AN INTERNATIONAL peer review of the results of stress tests conducted last year on Slovak nuclear power plants was launched on March 26. The review was due to last until March 29, the Slovak Nuclear Regulatory Authority (ÚJD) reported on its website.
This assessment of the safety of the country’s nuclear facilities by an international expert team is a continuation of the stress tests of nuclear power stations in EU member states as well as other countries that voluntarily agreed to take part, that were prompted by the Fukushima disaster in Japan.
The team of experts evaluating the results of Slovakia’s stress tests was created by the European Commission and consists of experts from Bulgaria, Lithuania, France, Hungary and Italy. It is led by Oskar Grözinger from Germany.
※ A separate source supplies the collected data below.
-- ==== Sys2Proof/Machine/Assembly.lean ====
section
/-!
DEFINITION. The textual syntax of commands and responses (30_encoding.md R87, R88): reading a line, the command it
stands for, its transaction (log 22).
-/

namespace Sys2Proof.Machine

/-- A sample as it is written: a decimal `digits / 10^places`, or a bit pattern (30_encoding.md R87). -/
inductive SampleText where
  | decimal (negative : Bool) (digits places : Nat)
  | pattern (w : Word)
deriving DecidableEq, Repr

/-- A line: a mnemonic with its operands (30_encoding.md R87, R88). -/
inductive Line where
  | process (out : Option (BitVec 32)) (samples : List SampleText)
  | reset
  | panic
  | feed (samples : List SampleText)
  | time (len : BitVec 24)
  | frequency (len : BitVec 24)
  | changeWindowing (idx : Byte)
  | dbFeed (samples : List SampleText)
  | dbTime (len : BitVec 24)
  | dbFrequency (len : BitVec 24)
deriving DecidableEq, Repr

/-! ### The command a line stands for -/

/-- The sample a text stands for: the binary32 value nearest to the decimal, or the pattern itself
(30_encoding.md R87). -/
def sampleOf : SampleText → F32
  | .decimal negative digits places => pack negative (roundMag (digits * 2 ^ 149) (10 ^ places))
  | .pattern w => w

/-- The command a line stands for; PROCESS without `out=` means `out=Lin` (30_encoding.md R87). -/
def lineInstr : Line → Instr
  | .process (some out) samples => .process out (samples.map sampleOf)
  | .process none samples => .process (BitVec.ofNat 32 samples.length) (samples.map sampleOf)
  | .reset => .reset
  | .panic => .panic
  | .feed samples => .feed (samples.map sampleOf)
  | .time len => .time len
  | .frequency len => .frequency len
  | .changeWindowing idx => .changeWindowing idx
  | .dbFeed samples => .dbFeed (samples.map sampleOf)
  | .dbTime len => .dbTime len
  | .dbFrequency len => .dbFrequency len

/-- The transaction of a line. -/
def assemble (l : Line) : List Word := encode (lineInstr l)

/-! ### Reading a line -/

/-- A space or a tab. -/
def isBlank (c : Char) : Bool := c == ' ' || c == '\t'

/-- The text without the blanks before it and after it. -/
def trimBlanks (cs : List Char) : List Char := ((cs.dropWhile isBlank).reverse.dropWhile isBlank).reverse

/-- The value of a digit of the given base, 10 or 16. -/
def digitValue (base : Nat) (c : Char) : Option Nat :=
  let n := c.toNat
  let v := if 48 ≤ n ∧ n ≤ 57 then n - 48
    else if 65 ≤ n ∧ n ≤ 70 then n - 55
    else if 97 ≤ n ∧ n ≤ 102 then n - 87
    else base
  if v < base then some v else none

/-- The number that digits alone write, after the value `acc`. -/
def readDigits (base : Nat) : (acc : Nat) → List Char → Option Nat
  | acc, [] => some acc
  | acc, c :: cs =>
    match digitValue base c with
    | none => none
    | some v => readDigits base (acc * base + v) cs

/-- A number of at least one digit. -/
def readNat (base : Nat) (cs : List Char) : Option Nat := if cs.isEmpty then none else readDigits base 0 cs

/-- A length or an index: decimal, or hexadecimal after `0x`, below `2^bits`. -/
def readField (bits : Nat) (cs : List Char) : Option (BitVec bits) :=
  let v :=
    match cs with
    | '0' :: 'x' :: hex => readNat 16 hex
    | other => readNat 10 other
  match v with
  | none => none
  | some n => if n < 2 ^ bits then some (BitVec.ofNat bits n) else none

/-- A decimal without its sign: digits, and after a point any number of further digits. -/
def readDecimal (negative : Bool) (cs : List Char) : Option SampleText :=
  let whole := cs.takeWhile (· != '.')
  let fraction := (cs.dropWhile (· != '.')).drop 1
  if whole.isEmpty then none
  else (readNat 10 (whole ++ fraction)).map fun n => .decimal negative n fraction.length

/-- A sample: `0x` and eight hexadecimal digits, or a decimal with an optional sign (30_encoding.md R87). -/
def readSample (cs : List Char) : Option SampleText :=
  match cs with
  | '0' :: 'x' :: hex =>
    if hex.length = 8 then (readNat 16 hex).map fun n => .pattern (BitVec.ofNat 32 n) else none
  | '-' :: rest => readDecimal true rest
  | '+' :: rest => readDecimal false rest
  | other => readDecimal false other

/-- The parts of a text between commas. -/
def splitCommas : List Char → List (List Char)
  | [] => [[]]
  | ',' :: cs => [] :: splitCommas cs
  | c :: cs =>
    match splitCommas cs with
    | [] => [[c]]
    | part :: parts => (c :: part) :: parts

/-- All results, where each element has one. -/
def allOf {α β : Type} (f : α → Option β) : List α → Option (List β)
  | [] => some []
  | x :: xs =>
    match f x, allOf f xs with
    | some y, some ys => some (y :: ys)
    | _, _ => none

/-- A bracketed list of samples, as many as a block can have, and nothing after it. -/
def readSamples (cs : List Char) : Option (List SampleText) :=
  match cs with
  | '[' :: inner =>
    match inner.reverse with
    | ']' :: body =>
      let text := trimBlanks body.reverse
      if text.isEmpty then some []
      else
        match allOf (fun part => readSample (trimBlanks part)) (splitCommas text) with
        | none => none
        | some samples => if samples.length < 2 ^ 24 then some samples else none
    | _ => none
  | _ => none

/-- `len=` and a length. -/
def readLen (cs : List Char) : Option (BitVec 24) :=
  match cs with
  | 'l' :: 'e' :: 'n' :: '=' :: number => readField 24 number
  | _ => none

/-- The operands of PROCESS: an optional `out=` with a length, and the samples. -/
def readProcess (cs : List Char) : Option Line :=
  match cs with
  | 'o' :: 'u' :: 't' :: '=' :: rest =>
    match readField 32 (rest.takeWhile fun c => !isBlank c), readSamples (trimBlanks (rest.dropWhile fun c => !isBlank c)) with
    | some out, some samples => some (.process (some out) samples)
    | _, _ => none
  | other => (readSamples other).map (.process none)

/-- A line of text as a command line: its comment left out, its mnemonic, its operands. A line with no command, or
with another text, reads as none. -/
def readLine (cs : List Char) : Option Line :=
  let text := trimBlanks (cs.takeWhile (· != ';'))
  let name := text.takeWhile fun c => !isBlank c
  let operands := trimBlanks (text.dropWhile fun c => !isBlank c)
  if name = ['P', 'R', 'O', 'C', 'E', 'S', 'S'] then readProcess operands
  else if name = ['R', 'E', 'S', 'E', 'T'] then (if operands.isEmpty then some .reset else none)
  else if name = ['P', 'A', 'N', 'I', 'C'] then (if operands.isEmpty then some .panic else none)
  else if name = ['F', 'E', 'E', 'D'] then (readSamples operands).map .feed
  else if name = ['T', 'I', 'M', 'E'] then (readLen operands).map .time
  else if name = ['F', 'R', 'E', 'Q', 'U', 'E', 'N', 'C', 'Y'] then (readLen operands).map .frequency
  else if name = ['C', 'H', 'A', 'N', 'G', 'E', '_', 'W', 'I', 'N', 'D', 'O', 'W', 'I', 'N', 'G'] then
    (readField 8 operands).map .changeWindowing
  else if name = ['D', 'B', '_', 'F', 'E', 'E', 'D'] then (readSamples operands).map .dbFeed
  else if name = ['D', 'B', '_', 'T', 'I', 'M', 'E'] then (readLen operands).map .dbTime
  else if name = ['D', 'B', '_', 'F', 'R', 'E', 'Q', 'U', 'E', 'N', 'C', 'Y'] then (readLen operands).map .dbFrequency
  else none

/-- The transaction of a line of text. -/
def assembleText (cs : List Char) : Option (List Word) := (readLine cs).map assemble

/-! ### Reading a response -/

/-- The status a code stands for; every other code is unassigned (30_encoding.md R80). -/
def statusOf (code : BitVec 8) : Option Status :=
  if code = 0x00 then some .ok
  else if code = 0x01 then some .illegal
  else if code = 0x02 then some .length
  else if code = 0x03 then some .tooBig
  else if code = 0x04 then some .invariant
  else none

/-- A response as it is written: its status, its `info` and its payload (30_encoding.md R79, R87). -/
def readResponse : List Word → Option (Status × BitVec 24 × List Word)
  | [] => none
  | w0 :: payload => (statusOf (w0.extractLsb' 24 8)).map fun st => (st, w0.extractLsb' 0 24, payload)

end Sys2Proof.Machine
end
The task of the experts is to check the results which Slovakia set out in its National Report on Stress Tests for Nuclear Power Plants in Slovakia. Within the assessment process the international team got the opportunity to see some of the measures implemented at the site of the nuclear power plant in Mochovce.
The visit will result in an evaluation report based on the experts’ assessment of the stress test results in Slovakia.
The on-site international assessments in individual countries follow sessions involving expert teams held in Luxembourg in February, at which 17 countries operating nuclear power plants presented the results of the stress tests in their countries.
Slovakia's dominant electricity producer, Slovenské Elektrárne, operates two nuclear power plants, each with two reactors, in Jaslovské Bohunice and Mochovce. SE is constructing two additional reactor in Mochovce and these were also assessed as part of the stress tests.